Questions center around the conspicuous difference in the distributions of average DRISEE scores between 454 and Illumina.  We would not interpret this as an indication that Illumina is inherently more error prone than 454.  The distribution of average DRISEE values for the data sets presented in the paper give a clear indication that the overall quality of the Illumina samples is much lower, but this is only true for the small subset of data shown in the manuscript. The samples selected for the study were a random subset of those publically available through MG-RAST at the time the method was developed (some 500 metagenomes at the time, more than 10,000 public data sets are available now). It is probably true that most early Illumina data sets had relatively low quality, compared to later studies with Illumina technology.

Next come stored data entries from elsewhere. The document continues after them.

-- ==== Sys2Proof/Tests/Slice0.lean ====
section
/-! SUPPORT. Tests of the model: ill-formed words, words written out from the spec's encodings, worked examples of the spec, and for
the statements with hypotheses a state that meets them. -/

namespace Sys2Proof.Tests

open Sys2Proof Sys2Proof.Machine

set_option Elab.async false

/-! ## Ill-formed words: one for each check (16 R455, R456) -/

def hd : AHdr := { c := false, w := false }
def mh : MHdr := { c := false, k := 0#3, o := 0#2, p := 0#4 }

/-- Reason 0x04: operand codes 59 and 63 (05 R145). -/
theorem test_reserved_operand : wfReasons (.add hd false (.v 1) .rsv59 (.v 2)) = [0x04] ∧ wfReasons (.mov hd false .rsv63 (.v 2)) = [0x04, 0x06] := by decide
/-- Reason 0x06: a latch, a literal or lane as destination (05 R150); an s destination of shfl (06 R187); a v one of lds (07 R229). -/
theorem test_destination : wfReasons (.mov hd false .lane (.v 2)) = [0x06] ∧ wfReasons (.mov hd false .lit (.v 2)) = [0x06] ∧
    wfReasons (.shfl hd false (.s 1) (.v 2) (.v 3)) ≠ [] ∧ 0x06 ∈ wfReasons (.shfl hd false (.s 1) (.v 2) (.v 3)) ∧
    0x06 ∈ wfReasons (.lds mh (.v 1) (.s 2) 0#2 true) := by decide
/-- Reason 0x0B: an odd pair as source or destination (05 R148), a store handle that is no s register (07 R229), and a run that ends
above v39 (08 R269). -/
theorem test_pair : wfReasons (.add hd true (.v 2) (.v 3) (.v 4)) = [0x0B] ∧ wfReasons (.add hd true (.v 3) (.v 2) (.v 4)) = [0x0B] ∧
    wfReasons (.rrel mh (.v 2) 0#6) = [0x0B] ∧ wfReasons (.trace mh (.v 33) (.s 2)) = [0x0B] ∧ wfReasons (.trace mh (.v 32) (.s 2)) = [] ∧
    wfReasons (.cas mh (.v 39) (.v 2) false) = [0x0B] ∧ wfReasons (.cas mh (.v 37) (.v 2) true) = [0x0B] ∧ wfReasons (.stm mh (.v 38) (.v 2) 0#2) = [0x0B] ∧
    wfReasons (.vbt mh (.v 2) (.v 2)) = [0x0B] ∧ wfReasons (.xrndE32 mh .bf (.s 4) (.s 2)) = [] ∧ wfReasons (.xrndE64 mh .d (.s 4) (.s 2)) = [] := by decide
/-- Reason 0x0C: a value per lane where a uniform one is asked for (05 R149). -/
theorem test_uniform : wfReasons (.add hd false (.s 1) (.v 3) (.s 2)) = [0x0C] ∧ wfReasons (.bcast hd false (.v 1) (.v 3) .lane) = [0x0C] ∧
    wfReasons (.tmcmp false (.v 2)) = [0x0C] ∧ wfReasons (.mxd mh (.v 2)) = [0x0C] := by decide
/-- Reason 0x0D: ring, barrier and frame numbers out of range (05 R166, R177); 0x0E: special registers (02 R58, 05 R179). -/
theorem test_numbers : wfReasons (.racq mh (.s 1) 8#6) = [0x0D] ∧ wfReasons (.barr mh 16#6) = [0x0D] ∧ wfReasons (.call false 41#6 0#19) = [0x0D] ∧
    wfReasons (.call false 40#6 0#19) = [] ∧ wfReasons (.rdsr hd (.s 1) 0x12#6) = [0x0E] ∧ wfReasons (.wrsr false 0x07#6 (.s 1)) = [0x0E] := by decide
/-- Reasons 0x02, 0x03 and 0x05: modes, formats and reductions that no form has (05 R173 to R175, 06 R200, R206). -/
theorem test_fields : wfReasons (.fadd hd (.v 1) (.v 2) (.v 3) .s .rna) = [0x03] ∧ wfReasons (.fcmp false 1#3 .eq .h2 (.v 2) (.v 3)) = [0x03] ∧
    wfReasons (.redu hd (.v 1) (.v 2) .and .s .rne) = [0x02] ∧ wfReasons (.redu hd (.v 1) (.v 2) .min .s .rtz) = [0x05] ∧
    wfReasons (.cvt hd (.v 1) (.v 2) .fp32 .fp32 .sr) = [0x03] ∧ wfReasons (.sfFn hd (.v 2) (.v 4) .exp2 .d) = [0x03] ∧
    wfReasons (.ldAcq { mh with k := 7#3 } (.v 1) (.v 2) 0#2 false) = [0x03] := by decide

/-! ## Words written out from the encodings (05 R162 to R178) -/

/-- A word of format A: bits 31, [30:25], W, D, A, B and F (R162). -/
def wordA (op w d a b f : Nat) : Nat := op * 2 ^ 25 + w * 2 ^ 24 + d * 2 ^ 18 + a * 2 ^ 12 + b * 2 ^ 6 + f

/-- Control transfer, traps and special registers: the words of R188, R256 and R261's worked example. -/
theorem test_decode_control : decodeTableWord 32 1 = some (.exit false) ∧ decodeTableWord 32 2 = some (.yield false) ∧
    decodeTableWord 32 3 = some (.ret false) ∧ decodeTableWord 32 0x04C0001E = some (.brm false 3#3 30#21) ∧
    decodeTableWord 32 0x04E0001E = some (.bru false 3#3 30#21) ∧ decodeTableWord 32 0x02BFFFFC = some (.bra false 2#3 0x3FFFFC#22) ∧
    decodeTableWord 32 (wordA 0 0 0 5 0 4) = some (.jmpi false (.v 5)) ∧ decodeTableWord 32 (wordA 5 0 0 0 0 0 + 7 * 2 ^ 19 + 9) = some (.call false 7#6 9#19) ∧
    decodeTableWord 32 0x0002A00E = some (.tmcmp false (.s 2)) ∧ decodeTableWord 32 0x00AC044A = some (.rdsr hd (.s 3) 0x11#6) ∧
    decodeTableWord 32 0x0000AF06 = some (.trap false 700#16) := by decide

/-- A word of format M or E: bits [30:25], D, A, Y, K, O, P and Z (R162). -/
def wordM (op d a y k o p z : Nat) : Nat :=
  op * 2 ^ 25 + d * 2 ^ 19 + a * 2 ^ 13 + y * 2 ^ 11 + k * 2 ^ 8 + o * 2 ^ 6 + p * 2 ^ 2 + z

/-- Integer words of R170 to R172: operand codes are v0 to v39 as 0 to 39, s0 to s15 as 40 to 55, b0 56, zero 60, lane 61, lit 62. -/
theorem test_decode_integer : decodeTableWord 32 (wordA 6 1 4 2 3 1) = some (.sub ⟨false, true⟩ false (.v 4) (.v 2) (.v 3)) ∧
    decodeTableWord 32 (wordA 6 0 44 41 40 (32 + 5)) = some (.addc hd true (.s 4) (.s 1) (.s 0)) ∧
    decodeTableWord 32 (wordA 6 0 4 61 0 19) = some (.clz hd false (.v 4) .lane) ∧
    decodeTableWord 32 (wordA 7 0 4 2 0 0 + 0xFFF) = some (.addi hd (.v 4) (.v 2) 0xFFF#12) ∧
    decodeTableWord 32 (wordA 0x0D 0 4 2 0 0 + 31) = some (.srai hd (.v 4) (.v 2) 31#6) ∧
    decodeTableWord 32 (0x0E * 2 ^ 25 + 4 * 2 ^ 19 + 0x7FFFF) = some (.li false (.v 4) 0x7FFFF#19) ∧
    decodeTableWord 32 (wordA 0x10 0 4 1 2 3) = some (.mad hd (.v 4) (.v 1) (.v 2) (.v 3)) ∧
    decodeTableWord 32 0x241020FE = some (.fshr hd (.v 4) (.v 2) (.v 3) .lit) ∧
    decodeTableWord 32 (wordA 0x16 0 4 1 2 3) = some (.sel hd (.v 4) (.v 1) (.v 2) 3#3) ∧
    decodeTableWord 32 0x2E078F25 = some (.icmp false 1#3 true .ge (.b 0) .zero) := by decide
/-- Float and conversion words of R173 and R174. -/
theorem test_decode_float : decodeTableWord 32 (wordA 0x18 0 4 1 2 (32 + 8 + 3)) = some (.fsub hd (.v 4) (.v 1) (.v 2) .d .rdn) ∧
    decodeTableWord 32 (wordA 0x19 0 4 1 2 (24 + 1)) = some (.fmul hd (.v 4) (.v 1) (.v 2) .b2 .rtz) ∧
    decodeTableWord 32 (wordA 0x1C 0 4 1 2 3) = some (.ffmaH2 hd (.v 4) (.v 1) (.v 2) (.v 3)) ∧
    decodeTableWord 32 (wordA 0x1F 0 4 1 2 (4 + 0)) = some (.frnd hd (.v 4) (.v 1) .s .rup) ∧
    decodeTableWord 32 (wordA 0x20 0 4 1 2 4) = some (.fmax hd (.v 4) (.v 1) (.v 2) .s) ∧
    decodeTableWord 32 (wordA 0x21 0 3 1 2 (7 * 4)) = some (.fcmp false 3#3 .ord .s (.v 1) (.v 2)) ∧
    decodeTableWord 32 (wordA 0x22 0 4 1 2 (5 * 8 + 5)) = some (.cvt hd (.v 4) (.v 1) .e4m3 .fp16 .sr) ∧
    decodeTableWord 32 (wordA 0x23 0 4 1 0 (6 * 8 + 4)) = some (.cvti hd (.v 4) (.v 1) .n32 .fp32 .rna) ∧
    decodeTableWord 32 (wordA 0x23 0 4 1 (8 + 2) 8) = some (.cvtf hd (.v 4) (.v 1) .fp64 .i32 .rne) ∧
    decodeTableWord 32 (wordA 0x24 0 4 1 2 (2 * 8)) = some (.cvtsr hd (.v 4) (.v 1) (.v 2) .fp16 .fp32) ∧
    decodeTableWord 32 0x4A181000 = some (.mxpk hd (.v 6) (.v 1) .e4m3 .rne) ∧ decodeTableWord 32 0x4A1C6020 = some (.mxup hd (.v 7) (.v 6) .e4m3) ∧
    decodeTableWord 32 (wordA 0x26 0 4 1 0 (9 * 4 + 2)) = some (.sfFn hd (.v 4) (.v 1) .erf .h2) := by decide
/-- Cross-lane, mask, raster and draw words of R175. -/
theorem test_decode_cross : decodeTableWord 32 0x500C1084 = some (.push hd false (.v 3) (.v 1) (.v 2)) ∧
    decodeTableWord 32 (wordA 0x28 0 4 5 0 6) = some (.kfirst hd (.v 4) 5#3) ∧
    decodeTableWord 32 (wordA 0x29 0 42 1 3 (0 * 8 + 4)) = some (.redu hd (.s 2) (.v 1) .add .s .rdn) ∧
    decodeTableWord 32 (wordA 0x2A 0 4 1 0 (5 * 8 + 1)) = some (.scan hd (.v 4) (.v 1) .xor .n32 .rne) ∧
    decodeTableWord 32 (wordA 0x2B 0 2 3 4 2) = some (.kxor false 2#3 3#3 4#3) ∧
    decodeTableWord 32 0x56B01006 = some (.kmovToS hd (.s 4) 1#3) ∧ decodeTableWord 32 0x5812AAC0 = some (.edge hd (.v 4) (.s 2) (.s 3)) ∧
    decodeTableWord 32 (wordA 0x2D 0 4 2 0 1) = some (.rngU hd (.v 4) (.v 2)) := by decide
/-- Memory, ring, barrier and engine words of R176 to R178. -/
theorem test_decode_memory : decodeTableWord 32 (wordM 0x2E 4 2 3 1 2 5 3) = some (.ld ⟨false, 1#3, 2#2, 5#4⟩ (.v 4) (.v 2) 3#2 .n64) ∧
    decodeTableWord 32 (wordM 0x30 44 41 0 0 0 0 1) = some (.lds mh (.s 4) (.s 1) 0#2 true) ∧
    decodeTableWord 32 (wordM 0x30 4 2 0 0 0 0 2) = some (.ldu mh (.v 4) (.v 2) 0#2 false) ∧
    decodeTableWord 32 (wordM 0x32 4 2 0 0 0 0 1) = some (.st mh (.v 4) (.v 2) 0#2 .n16) ∧
    decodeTableWord 32 (wordM 0x34 4 2 2 0 0 0 3) = some (.atom mh (.v 4) (.v 2) .minu true) ∧
    decodeTableWord 32 (wordM 0x35 4 2 2 0 0 0 3) = some (.xaddD mh (.v 4) (.v 2)) ∧
    decodeTableWord 32 (wordM 0x35 9 0 3 0 1 2 2) = some (.snop false (some .tm) 1#2 2#4) ∧
    decodeTableWord 32 (wordM 0x36 44 7 0 0 0 0 1) = some (.racq mh (.s 4) 7#6) ∧
    decodeTableWord 32 (wordM 0x37 0 15 0 2 0 0 3) = some (.pbar { mh with k := 2#3 } 15#6) ∧
    decodeTableWord 32 (wordM 0x38 3 41 0 0 0 0 0) = some (.ntc mh 3#6 (.s 1)) ∧
    decodeTableWord 32 (wordM 0x3A 44 0 0 0 0 0 3) = some (.mxq mh (.s 4)) ∧
    decodeTableWord 32 (wordM 0x3C 4 2 1 0 0 0 3) = some (.xrndE32 mh .bf (.v 4) (.v 2)) ∧
    decodeTableWord 32 (wordM 0x3D 32 41 0 0 0 0 0) = some (.trace mh (.v 32) (.s 1)) ∧
    decodeTableWord 32 (wordM 0x3E 36 41 0 0 0 0 3) = some (.tex mh (.v 36) (.s 1)) := by decide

Below you’ll see examples of the Phred (Blue) and DRISEE (Red) error for four Illumina data sets (selected from the low and high end of average DRISEE errors observed across all of the publically available WGS datasets in MG-RAST).  These represent the two extremes (low – top two examples, and high – bottom two examples):

There are many datasets that exhibit a DRISEE error that approaches Phred/Q error for the same sample.  In other cases, DRISEE error greatly exceeds Phred/Q values.  We see similar patterns in 454 samples.  At present, we would not say any one technology is any more error prone than another.  We can say that there are dramatic differences in DRISEE-based error rates from one sample to the next. So the error it appears it not technology inherent but rather operator or sample induced in some way.